- Division insignia
- Active: October 1940 – March 1944
- Country: Nazi Germany
- Branch: Army
- Type: Infantry
- Size: Division
- Garrison/HQ: Münsingen
- Nickname: "Weasel Division"
- Engagements: World War II Eastern Front Battle of Uman; Battle of Kiev (1941); Battle of Rostov (1942); ;

Commanders
- 1940–1942: Wilhelm Schneckenburger
- 1942–1944: Helmut Friebe

= 125th Infantry Division (Wehrmacht) =

The 125th Infantry Division (125. Infanterie-Division) was an infantry division of the Heer, the army of Nazi Germany, in World War II.

== History ==
The 125th Infantry Division was raised on October 5, 1940 as part of the 11th deployment wave, in October 1940, where it remained in Münsingen until April 1941, when it was moved to the Balkans as part of the 2nd Army's 52nd Corps in preparation for Operation Barbarossa, the invasion of the Soviet Union.
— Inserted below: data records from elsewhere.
theorem handOff_frameTo (c : CoreId) (k : Core) (p : Params) : s.FrameTo settleFields (s.handOff c k p) := by
  have hsettle : ∀ t : State, s.FrameTo settleFields t → s.FrameTo settleFields (t.settleCore c) :=
    fun t h => FrameTo_trans h (FrameTo_mono (settleCore_frameTo t c) rfl)
  unfold State.handOff
  split
  · exact hsettle _ (FrameTo_mono (outstandingDone_frameTo s _) rfl)
  · split
    · exact hsettle _ (FrameTo_refl _ _)
    · split
      · exact hsettle _ (FrameTo_refl _ _)
      · exact hsettle _ (FrameTo_mono (deliver_frameTo s _ _) rfl)
      · dsimp only
        split
        · exact hsettle _ (FrameTo_mono (joinQueue_frameTo s _) rfl)
        · exact frameTo_of_patch rfl

theorem endDischarge_frameTo (c : CoreId) :
    s.FrameTo (settleFields ++ [.now, .inputs, .freeSince, .choice]) (s.endDischarge c) := by
  unfold State.endDischarge
  dsimp only
  split
  · rename_i p _ _
    refine FrameTo_trans (FrameTo_trans (FrameTo_trans (t := s.advanceTo ((s.core c).phaseStart + Config.dischargeTicks))
      (frameTo_of_patch rfl) ?_) (FrameTo_mono (handOff_frameTo _ c (s.core c) p) rfl)) (frameTo_of_patch rfl)
    unfold State.releaseCore
    dsimp only
    split
    · exact frameTo_of_patch rfl
    · unfold State.releaseInput
      split <;> exact frameTo_of_patch rfl
  · exact FrameTo_refl _ _

/-- The fields that the end of a check pair writes. -/
def pairFields : List Field :=
  [.now, .cores, .notices, .cmdUnit, .idleSince, .nextEvent, .deferred, .replies, .choice]

theorem endPair_frameTo (c : CoreId) (failed : Option Reference) : s.FrameTo pairFields (s.endPair c failed) := by
  have hready : ∀ t : State, t.FrameTo pairFields t.readyIfDone := by
    intro t
    unfold State.readyIfDone
    split
    · exact FrameTo_refl _ _
    · exact frameTo_of_patch rfl
  have hanswer : ∀ (t : State) (x : Option Reference), t.FrameTo pairFields (t.answerRestore c x) := by
    intro t x
    unfold State.answerRestore
    split
    · exact FrameTo_refl _ _
    · exact frameTo_of_patch rfl
  unfold State.endPair
  refine FrameTo_trans ?_ (FrameTo_mono (choose_frameTo _) rfl)
  split
  · unfold State.endStartupPair
    dsimp only
    split
    · exact FrameTo_trans (frameTo_of_patch rfl) (hready _)
    · exact FrameTo_trans (frameTo_of_patch rfl) (hready _)
  · unfold State.endRestorePair
    dsimp only
    split
    · exact FrameTo_trans (FrameTo_trans (frameTo_of_patch rfl) (hanswer _ _)) (frameTo_of_patch rfl)
    · exact FrameTo_trans (frameTo_of_patch rfl) (hanswer _ _)

theorem endCheckDischarge_frameTo (c : CoreId) : s.FrameTo pairFields (s.endCheckDischarge c) := by
  have hpair : ∀ x, s.FrameTo pairFields
      ((s.advanceTo ((s.core c).phaseStart + Config.dischargeTicks)).endPair c x) :=
    fun x => FrameTo_trans (frameTo_of_patch rfl) (endPair_frameTo _ c x)
  unfold State.endCheckDischarge
  dsimp only
  split
  · exact frameTo_of_patch rfl
  · exact hpair _
  · exact hpair _
  · exact hpair _
  · exact FrameTo_refl _ _

theorem expirePeriod_frameTo (l : ListId) : s.FrameTo [.now, .lists, .pool, .nextEvent] (s.expirePeriod l) := by
  unfold State.expirePeriod
  split
  · exact FrameTo_trans (frameTo_of_patch rfl) (FrameTo_mono (frameTo_of_issuesTo (trigger_issuesTo _ l)) rfl)
  · exact FrameTo_refl _ _

theorem serveHold_frameTo : s.FrameTo (settleFields ++ [.choice]) s.serveHold := by
  unfold State.serveHold
  split
  · exact FrameTo_refl _ _
  · split
    · exact FrameTo_refl _ _
    · rename_i c _ _ _ e _
      split
      · exact FrameTo_trans (FrameTo_trans (FrameTo_mono (joinQueue_frameTo s e) rfl)
          (FrameTo_mono (leaveHold_frameTo _ c) rfl)) (FrameTo_mono (choose_frameTo _) rfl)
      · exact FrameTo_refl _ _

theorem startEvaluation_frameTo : s.FrameTo [.banks, .evalQueue, .engine] s.startEvaluation := by
  unfold State.startEvaluation
  split
  · unfold State.holdBank
    dsimp only
    split <;> exact frameTo_of_patch rfl
  · exact FrameTo_refl _ _

theorem completeEvaluation_frameTo :
    s.FrameTo [.lists, .deferred, .replies, .banks, .engine, .choice] s.completeEvaluation := by
  unfold State.completeEvaluation
  split
  · exact FrameTo_refl _ _
  · rename_i e _
    have hresult : s.FrameTo [.lists, .deferred, .replies, .banks, .engine, .choice]
        (s.handResult e (s.evaluationResult e)) := by
      unfold State.handResult
      split
      · exact FrameTo_mono (outstandingDone_frameTo s _) rfl
      · exact FrameTo_mono (deliver_frameTo s _ _) rfl
    refine FrameTo_trans hresult ?_
    unfold State.releaseBank
    split <;> exact frameTo_of_patch rfl

theorem attemptRetire_frameTo (l : ListId) : s.FrameTo (retireFields ++ [.choice]) (s.attemptRetire l) := by
  have hretire : ∀ (t : State) (b : Bool), t.FrameTo (retireFields ++ [.choice]) (t.retireHead l b).choose :=
    fun t b => FrameTo_trans (FrameTo_mono (frameTo_of_retiresTo (retireHead_retiresTo t l b)) rfl)
      (FrameTo_mono (choose_frameTo _) rfl)
  unfold State.attemptRetire
  split
  · exact FrameTo_refl _ _
  · split
    · exact FrameTo_trans (t := { s with blocked := s.blocked.erase l }) (frameTo_of_patch rfl) (hretire _ true)
    · split
      · exact hretire s false
      · split
        · exact FrameTo_refl _ _
        · exact frameTo_of_patch rfl

theorem ite_frameTo {fs : List Field} {p : Prop} [Decidable p] {t : State} (h : s.FrameTo fs t) :
    s.FrameTo fs (if p then t else s) := by
  split
  · exact h
  · exact FrameTo_refl _ _

end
The following June, the Army attacked through the Ukrainian SSR.

=== Barbarossa ===
Moving to the front from Austria, where the division was registered with Höheres Kommando XXXIV, it was now organized into the 17th Army, part of Army Group South. For the remainder of the year the 125th Division stayed with Army Group South in Ukraine, assisting in both the battles at Uman and Kiev.

=== Case Blue ===
In July 1942 the division returned to the 17th Army from the 1st Panzer Army, now as Army Group A's 5th Corps, as it began an assault on the Black Sea city of Novorossiysk. Moving into the Caucasus, the division, along with the 3rd Romanian Army, served under Colonel-General Richard Ruoff in "Army Group Ruoff". Outside Rostov, Ruoff's forces were joined by the 5th SS-Panzer Regiment. Quickly eliminating the Soviets in Rostov, the division made its way into the outskirts of Krasnodar, some 300 kilometers away, in just over two weeks. Pushed back in the winter again, the division retreated to Ukraine.

=== Capitulation ===
Throughout the majority of 1943, the 125th remained along the Caucasian city Novorossiysk with the 17th Army before being transferred to Kuban in May. Despite some successes in Kuban with the Romanian units, the 125th was pulled back into the Lower Dnieper Sector. By October, 1943, the division was under heavy fire from Soviet forces in the Crimea, evident by five Tiger tanks being sent to their assistance on 2 October, and a group of the 653rd Heavy Tank Destroyer Battalion's Elefants a week later. Pulled back to Nikopol in Ukraine with the 6th Army, the division came under further fire, eventually losing its distinction as a division, referred to instead as "divisiongruppe 125".

=== Aftermath ===
The remnants of the 125th were incorporated into the 302nd Infantry Division, becoming part of the 420th Grenadier Regiment, which only lasted until August, when the division met its own end in Romania. Lieutenant General Friebe, on the other hand, was moved over to the 22nd Air Landing Division, where it was crushed by Titoist partisans in Yugoslavia.